(Saved data entries)
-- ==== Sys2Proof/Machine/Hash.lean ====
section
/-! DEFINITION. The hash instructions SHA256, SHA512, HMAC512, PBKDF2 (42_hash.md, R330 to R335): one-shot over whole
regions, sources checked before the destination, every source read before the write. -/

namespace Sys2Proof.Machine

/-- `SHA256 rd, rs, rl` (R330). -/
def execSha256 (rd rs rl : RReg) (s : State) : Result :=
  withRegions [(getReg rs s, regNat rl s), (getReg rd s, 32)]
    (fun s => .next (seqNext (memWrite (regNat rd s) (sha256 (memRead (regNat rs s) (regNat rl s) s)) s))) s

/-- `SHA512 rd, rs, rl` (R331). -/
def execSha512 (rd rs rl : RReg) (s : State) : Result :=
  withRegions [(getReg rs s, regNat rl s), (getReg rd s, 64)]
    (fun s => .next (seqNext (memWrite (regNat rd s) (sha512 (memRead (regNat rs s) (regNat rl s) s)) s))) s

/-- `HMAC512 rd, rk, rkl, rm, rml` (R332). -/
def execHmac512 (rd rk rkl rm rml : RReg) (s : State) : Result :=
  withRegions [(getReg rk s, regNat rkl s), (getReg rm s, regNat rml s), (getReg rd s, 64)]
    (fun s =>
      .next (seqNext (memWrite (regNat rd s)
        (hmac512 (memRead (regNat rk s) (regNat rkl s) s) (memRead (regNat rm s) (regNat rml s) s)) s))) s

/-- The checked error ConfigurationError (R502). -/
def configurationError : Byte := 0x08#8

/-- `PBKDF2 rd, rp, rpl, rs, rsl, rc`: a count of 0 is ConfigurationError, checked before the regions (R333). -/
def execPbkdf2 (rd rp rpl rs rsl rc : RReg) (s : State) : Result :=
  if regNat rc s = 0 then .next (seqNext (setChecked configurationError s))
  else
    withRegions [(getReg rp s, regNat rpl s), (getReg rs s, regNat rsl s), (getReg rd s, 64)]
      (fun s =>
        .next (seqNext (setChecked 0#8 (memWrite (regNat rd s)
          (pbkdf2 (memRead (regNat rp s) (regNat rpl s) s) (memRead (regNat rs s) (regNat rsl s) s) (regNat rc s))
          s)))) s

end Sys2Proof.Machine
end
* * *
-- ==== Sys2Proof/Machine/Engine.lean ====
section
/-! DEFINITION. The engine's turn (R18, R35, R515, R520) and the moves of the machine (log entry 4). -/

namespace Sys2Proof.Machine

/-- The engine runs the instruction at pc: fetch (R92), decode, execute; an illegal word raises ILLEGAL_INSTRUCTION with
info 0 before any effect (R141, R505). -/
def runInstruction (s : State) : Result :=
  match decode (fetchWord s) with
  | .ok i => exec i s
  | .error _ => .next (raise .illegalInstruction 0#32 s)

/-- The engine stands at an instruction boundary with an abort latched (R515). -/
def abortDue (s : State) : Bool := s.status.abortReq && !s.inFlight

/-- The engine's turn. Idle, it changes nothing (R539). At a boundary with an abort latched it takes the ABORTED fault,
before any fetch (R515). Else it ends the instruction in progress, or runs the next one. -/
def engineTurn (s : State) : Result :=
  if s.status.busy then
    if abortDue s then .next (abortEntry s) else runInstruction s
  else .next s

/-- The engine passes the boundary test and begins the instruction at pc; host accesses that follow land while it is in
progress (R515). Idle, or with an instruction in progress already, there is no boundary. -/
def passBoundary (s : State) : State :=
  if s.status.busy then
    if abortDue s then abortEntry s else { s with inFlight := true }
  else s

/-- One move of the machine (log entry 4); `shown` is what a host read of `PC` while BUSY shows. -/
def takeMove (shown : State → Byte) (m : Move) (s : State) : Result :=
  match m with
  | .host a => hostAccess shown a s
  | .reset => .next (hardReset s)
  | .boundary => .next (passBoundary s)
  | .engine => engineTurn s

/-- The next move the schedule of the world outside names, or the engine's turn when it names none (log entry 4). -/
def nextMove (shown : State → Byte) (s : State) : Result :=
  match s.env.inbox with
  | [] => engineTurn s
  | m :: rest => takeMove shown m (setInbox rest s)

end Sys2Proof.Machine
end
* * *
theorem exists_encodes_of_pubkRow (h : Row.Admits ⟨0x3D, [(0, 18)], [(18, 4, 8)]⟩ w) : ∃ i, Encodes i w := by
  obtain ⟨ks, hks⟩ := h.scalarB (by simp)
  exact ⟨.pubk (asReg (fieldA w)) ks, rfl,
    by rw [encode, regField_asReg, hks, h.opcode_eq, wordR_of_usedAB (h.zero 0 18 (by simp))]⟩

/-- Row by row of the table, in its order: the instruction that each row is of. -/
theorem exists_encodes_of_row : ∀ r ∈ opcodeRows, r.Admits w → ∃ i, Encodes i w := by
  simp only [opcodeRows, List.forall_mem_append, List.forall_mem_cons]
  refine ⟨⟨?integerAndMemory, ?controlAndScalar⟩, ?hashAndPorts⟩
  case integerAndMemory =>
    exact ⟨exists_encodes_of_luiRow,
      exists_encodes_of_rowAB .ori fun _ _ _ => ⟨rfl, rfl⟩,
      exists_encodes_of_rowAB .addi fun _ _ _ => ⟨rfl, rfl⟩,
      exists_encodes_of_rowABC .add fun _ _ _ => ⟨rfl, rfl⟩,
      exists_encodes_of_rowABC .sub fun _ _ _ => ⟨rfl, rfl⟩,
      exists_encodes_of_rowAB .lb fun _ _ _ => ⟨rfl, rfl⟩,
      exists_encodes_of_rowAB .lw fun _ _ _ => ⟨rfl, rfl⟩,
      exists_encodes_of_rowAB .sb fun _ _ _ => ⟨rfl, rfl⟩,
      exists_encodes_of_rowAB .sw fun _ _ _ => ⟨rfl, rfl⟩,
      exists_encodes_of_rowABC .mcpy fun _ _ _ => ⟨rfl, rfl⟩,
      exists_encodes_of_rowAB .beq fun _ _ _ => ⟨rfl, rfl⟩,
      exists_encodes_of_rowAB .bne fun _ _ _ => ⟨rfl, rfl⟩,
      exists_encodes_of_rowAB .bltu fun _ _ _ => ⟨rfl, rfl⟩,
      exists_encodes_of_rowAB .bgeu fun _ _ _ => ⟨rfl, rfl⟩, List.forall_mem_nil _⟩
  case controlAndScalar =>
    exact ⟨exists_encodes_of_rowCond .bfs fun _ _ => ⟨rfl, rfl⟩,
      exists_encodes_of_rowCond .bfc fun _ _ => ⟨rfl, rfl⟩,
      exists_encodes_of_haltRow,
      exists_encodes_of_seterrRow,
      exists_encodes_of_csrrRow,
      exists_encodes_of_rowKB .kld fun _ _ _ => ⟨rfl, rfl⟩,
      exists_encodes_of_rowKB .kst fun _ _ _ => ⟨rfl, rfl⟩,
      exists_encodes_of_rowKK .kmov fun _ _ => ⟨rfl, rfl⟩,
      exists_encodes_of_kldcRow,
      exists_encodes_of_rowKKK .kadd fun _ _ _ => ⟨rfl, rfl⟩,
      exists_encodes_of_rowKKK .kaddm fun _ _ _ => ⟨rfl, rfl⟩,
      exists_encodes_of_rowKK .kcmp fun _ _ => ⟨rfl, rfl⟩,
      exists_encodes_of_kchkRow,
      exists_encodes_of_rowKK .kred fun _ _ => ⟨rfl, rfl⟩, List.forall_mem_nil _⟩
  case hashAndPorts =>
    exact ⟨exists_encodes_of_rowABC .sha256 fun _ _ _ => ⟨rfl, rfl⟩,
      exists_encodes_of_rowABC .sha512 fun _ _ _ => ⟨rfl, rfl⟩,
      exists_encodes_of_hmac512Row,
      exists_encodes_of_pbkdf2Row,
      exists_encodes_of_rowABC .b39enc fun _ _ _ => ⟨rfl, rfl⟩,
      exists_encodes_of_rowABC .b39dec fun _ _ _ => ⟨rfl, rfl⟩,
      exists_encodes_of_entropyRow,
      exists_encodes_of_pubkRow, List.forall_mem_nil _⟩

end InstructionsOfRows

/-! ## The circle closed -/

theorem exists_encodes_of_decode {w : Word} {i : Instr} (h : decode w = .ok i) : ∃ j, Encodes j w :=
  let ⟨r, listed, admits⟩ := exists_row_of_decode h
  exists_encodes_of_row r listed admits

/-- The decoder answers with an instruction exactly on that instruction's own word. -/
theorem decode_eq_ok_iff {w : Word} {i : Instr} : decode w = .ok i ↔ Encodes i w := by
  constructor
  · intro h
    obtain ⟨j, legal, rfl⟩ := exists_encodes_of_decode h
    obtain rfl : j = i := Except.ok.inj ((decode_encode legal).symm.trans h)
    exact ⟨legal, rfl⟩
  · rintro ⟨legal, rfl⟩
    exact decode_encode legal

Work request: Looking at the data above, write out exactly the lines that start at the one containing "-- ==== Sys2Proof/Machine/Hash.lean" and end at the one containing "regions, sources checked"; include both and nothing beyond.

Answer below:
-- ==== Sys2Proof/Machine/Hash.lean ====
section
/-! DEFINITION. The hash instructions SHA256, SHA512, HMAC512, PBKDF2 (42_hash.md, R330 to R335): one-shot over whole
regions, sources checked before the destination, every source read before the write. -/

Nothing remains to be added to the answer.